◆ WHAT THIS TASK INVOLVES:
Output each entry exactly; skip nothing.

◆ STORED DATA:
::::::::::
-- ==== Sys2Proof/Syntax.lean ====
section
/-! DEFINITION. The commands of the block: one constructor for each row of spec/opcode_table.json, with the row's operands.
What the block reads from host memory while a command takes effect (descriptors, context entries, containers, golden
copies) it reads from the host memory image of State; what comes from outside at the moment of the command (pins, link
outcomes, sensor data, physical upsets) is an operand. -/

namespace Sys2Proof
::::::::::
◆ RESPONSE:
-- ==== Sys2Proof/Syntax.lean ====
section
/-! DEFINITION. The commands of the block: one constructor for each row of spec/opcode_table.json, with the row's operands.
What the block reads from host memory while a command takes effect (descriptors, context entries, containers, golden
copies) it reads from the host memory image of State; what comes from outside at the moment of the command (pins, link
outcomes, sensor data, physical upsets) is an operand. -/

namespace Sys2Proof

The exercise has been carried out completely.